= WHAT THE EXERCISE ASKS =
One line at a time, check the entries below for the word "toNat", and copy each line that has it.

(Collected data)
+--

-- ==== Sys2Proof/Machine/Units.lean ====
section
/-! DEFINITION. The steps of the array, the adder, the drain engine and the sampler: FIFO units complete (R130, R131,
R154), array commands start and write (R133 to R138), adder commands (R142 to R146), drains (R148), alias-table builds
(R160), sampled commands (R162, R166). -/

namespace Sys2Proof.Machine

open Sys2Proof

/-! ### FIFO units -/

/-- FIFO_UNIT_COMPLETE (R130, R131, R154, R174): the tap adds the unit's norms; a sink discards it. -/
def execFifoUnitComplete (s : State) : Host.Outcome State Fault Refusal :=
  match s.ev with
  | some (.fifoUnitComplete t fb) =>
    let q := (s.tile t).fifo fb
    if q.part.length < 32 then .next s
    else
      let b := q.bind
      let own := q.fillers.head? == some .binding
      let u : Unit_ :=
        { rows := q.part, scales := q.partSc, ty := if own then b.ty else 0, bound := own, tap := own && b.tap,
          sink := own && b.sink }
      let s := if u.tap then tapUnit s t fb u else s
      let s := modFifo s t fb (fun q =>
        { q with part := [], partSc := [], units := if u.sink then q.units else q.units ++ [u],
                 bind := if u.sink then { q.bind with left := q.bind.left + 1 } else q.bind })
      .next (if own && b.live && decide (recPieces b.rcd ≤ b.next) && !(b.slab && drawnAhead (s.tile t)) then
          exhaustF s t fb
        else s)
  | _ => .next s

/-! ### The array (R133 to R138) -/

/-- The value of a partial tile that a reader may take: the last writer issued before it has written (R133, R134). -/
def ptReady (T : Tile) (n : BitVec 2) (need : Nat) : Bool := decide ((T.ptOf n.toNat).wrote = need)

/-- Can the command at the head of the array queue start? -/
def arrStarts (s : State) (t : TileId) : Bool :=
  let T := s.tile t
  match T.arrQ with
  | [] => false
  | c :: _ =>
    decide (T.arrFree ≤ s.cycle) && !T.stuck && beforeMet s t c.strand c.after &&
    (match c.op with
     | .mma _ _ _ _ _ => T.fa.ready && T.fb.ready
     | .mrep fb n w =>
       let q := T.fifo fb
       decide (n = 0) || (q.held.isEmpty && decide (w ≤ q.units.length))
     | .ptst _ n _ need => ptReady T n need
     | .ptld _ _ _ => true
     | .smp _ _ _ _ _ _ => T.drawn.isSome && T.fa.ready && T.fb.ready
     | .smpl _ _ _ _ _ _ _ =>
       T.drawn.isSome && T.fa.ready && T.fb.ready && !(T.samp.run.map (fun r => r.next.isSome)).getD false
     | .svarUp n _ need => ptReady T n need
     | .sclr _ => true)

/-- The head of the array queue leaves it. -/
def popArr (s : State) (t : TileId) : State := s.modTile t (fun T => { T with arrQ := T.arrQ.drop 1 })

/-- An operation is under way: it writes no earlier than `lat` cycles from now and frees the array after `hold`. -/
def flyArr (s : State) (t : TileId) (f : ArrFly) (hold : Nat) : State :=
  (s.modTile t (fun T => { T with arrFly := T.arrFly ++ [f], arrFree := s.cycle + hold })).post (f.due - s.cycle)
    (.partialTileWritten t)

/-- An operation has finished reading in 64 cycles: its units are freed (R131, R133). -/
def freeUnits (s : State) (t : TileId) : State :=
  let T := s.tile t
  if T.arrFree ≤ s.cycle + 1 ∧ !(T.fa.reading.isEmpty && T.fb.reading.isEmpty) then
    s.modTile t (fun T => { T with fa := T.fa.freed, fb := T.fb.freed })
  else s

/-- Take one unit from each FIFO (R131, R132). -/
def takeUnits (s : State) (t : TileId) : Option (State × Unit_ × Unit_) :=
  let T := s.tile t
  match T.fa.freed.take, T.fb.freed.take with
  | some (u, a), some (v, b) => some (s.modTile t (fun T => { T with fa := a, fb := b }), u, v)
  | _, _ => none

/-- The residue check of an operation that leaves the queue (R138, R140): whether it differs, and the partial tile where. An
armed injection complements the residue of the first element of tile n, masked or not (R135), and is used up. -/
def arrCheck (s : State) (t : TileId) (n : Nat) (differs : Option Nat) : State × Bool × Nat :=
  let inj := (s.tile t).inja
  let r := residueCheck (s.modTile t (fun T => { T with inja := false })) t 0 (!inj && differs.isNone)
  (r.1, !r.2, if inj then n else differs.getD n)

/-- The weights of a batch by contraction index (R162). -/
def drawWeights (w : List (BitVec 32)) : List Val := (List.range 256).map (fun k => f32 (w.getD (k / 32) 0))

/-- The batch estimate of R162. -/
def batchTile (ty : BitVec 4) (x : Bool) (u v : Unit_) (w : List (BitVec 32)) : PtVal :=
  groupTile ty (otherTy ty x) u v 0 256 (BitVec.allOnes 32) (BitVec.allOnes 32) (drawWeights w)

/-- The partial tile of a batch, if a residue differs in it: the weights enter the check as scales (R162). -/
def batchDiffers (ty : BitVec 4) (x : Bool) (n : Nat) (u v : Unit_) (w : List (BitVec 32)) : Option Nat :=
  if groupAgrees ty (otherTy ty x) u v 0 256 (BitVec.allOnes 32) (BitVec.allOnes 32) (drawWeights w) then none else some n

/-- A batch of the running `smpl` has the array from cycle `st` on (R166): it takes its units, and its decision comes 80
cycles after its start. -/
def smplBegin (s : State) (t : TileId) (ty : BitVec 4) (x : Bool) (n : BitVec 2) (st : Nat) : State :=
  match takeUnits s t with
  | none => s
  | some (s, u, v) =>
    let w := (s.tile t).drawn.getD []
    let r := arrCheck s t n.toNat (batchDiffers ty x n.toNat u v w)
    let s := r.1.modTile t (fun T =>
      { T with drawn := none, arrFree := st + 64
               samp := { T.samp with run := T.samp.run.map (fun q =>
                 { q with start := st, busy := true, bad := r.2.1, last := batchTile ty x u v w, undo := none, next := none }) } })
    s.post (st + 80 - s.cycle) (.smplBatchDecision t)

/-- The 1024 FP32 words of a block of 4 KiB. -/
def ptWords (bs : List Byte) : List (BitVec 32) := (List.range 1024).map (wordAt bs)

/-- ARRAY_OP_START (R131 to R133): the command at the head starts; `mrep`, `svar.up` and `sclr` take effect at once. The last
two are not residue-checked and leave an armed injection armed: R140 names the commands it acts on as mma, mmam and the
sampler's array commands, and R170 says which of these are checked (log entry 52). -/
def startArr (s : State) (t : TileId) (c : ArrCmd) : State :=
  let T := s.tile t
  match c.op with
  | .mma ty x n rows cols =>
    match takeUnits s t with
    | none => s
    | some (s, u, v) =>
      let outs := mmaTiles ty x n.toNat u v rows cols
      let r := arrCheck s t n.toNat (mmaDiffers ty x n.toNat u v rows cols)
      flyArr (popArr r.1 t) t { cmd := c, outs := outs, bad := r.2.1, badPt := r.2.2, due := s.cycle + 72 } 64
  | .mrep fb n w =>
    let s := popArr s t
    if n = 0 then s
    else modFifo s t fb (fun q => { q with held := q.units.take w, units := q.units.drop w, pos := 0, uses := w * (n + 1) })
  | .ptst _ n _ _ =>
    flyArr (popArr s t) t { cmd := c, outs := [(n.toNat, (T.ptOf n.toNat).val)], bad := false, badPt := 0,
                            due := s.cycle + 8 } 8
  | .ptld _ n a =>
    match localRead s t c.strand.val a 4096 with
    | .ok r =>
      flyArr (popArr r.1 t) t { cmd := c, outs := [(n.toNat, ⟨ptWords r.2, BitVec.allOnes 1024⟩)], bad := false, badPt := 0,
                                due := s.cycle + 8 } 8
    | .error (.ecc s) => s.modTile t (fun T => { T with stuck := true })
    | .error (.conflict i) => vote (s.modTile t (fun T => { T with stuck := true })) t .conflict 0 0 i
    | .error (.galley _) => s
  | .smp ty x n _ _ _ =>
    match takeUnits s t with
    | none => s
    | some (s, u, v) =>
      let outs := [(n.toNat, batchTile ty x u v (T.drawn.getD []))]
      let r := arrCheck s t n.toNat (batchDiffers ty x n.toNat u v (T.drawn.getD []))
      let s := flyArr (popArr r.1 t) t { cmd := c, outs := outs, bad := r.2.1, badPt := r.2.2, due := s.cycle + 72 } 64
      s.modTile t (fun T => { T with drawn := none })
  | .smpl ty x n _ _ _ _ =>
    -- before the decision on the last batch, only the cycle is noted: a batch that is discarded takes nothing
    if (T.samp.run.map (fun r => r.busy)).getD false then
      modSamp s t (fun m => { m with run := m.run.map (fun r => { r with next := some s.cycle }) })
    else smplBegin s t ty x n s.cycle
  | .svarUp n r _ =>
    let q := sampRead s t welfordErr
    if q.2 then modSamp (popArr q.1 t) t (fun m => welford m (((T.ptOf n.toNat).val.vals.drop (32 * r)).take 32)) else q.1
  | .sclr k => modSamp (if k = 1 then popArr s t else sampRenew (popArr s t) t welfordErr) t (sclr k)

+--

= TASK RESULT =
def ptReady (T : Tile) (n : BitVec 2) (need : Nat) : Bool := decide ((T.ptOf n.toNat).wrote = need)
    let r := arrCheck s t n.toNat (batchDiffers ty x n.toNat u v w)
      let outs := mmaTiles ty x n.toNat u v rows cols
      let r := arrCheck s t n.toNat (mmaDiffers ty x n.toNat u v rows cols)
    flyArr (popArr s t) t { cmd := c, outs := [(n.toNat, (T.ptOf n.toNat).val)], bad := false, badPt := 0,
      flyArr (popArr r.1 t) t { cmd := c, outs := [(n.toNat, ⟨ptWords r.2, BitVec.allOnes 1024⟩)], bad := false, badPt := 0,
      let outs := [(n.toNat, batchTile ty x u v (T.drawn.getD []))]
      let r := arrCheck s t n.toNat (batchDiffers ty x n.toNat u v (T.drawn.getD []))
    if q.2 then modSamp (popArr q.1 t) t (fun m => welford m (((T.ptOf n.toNat).val.vals.drop (32 * r)).take 32)) else q.1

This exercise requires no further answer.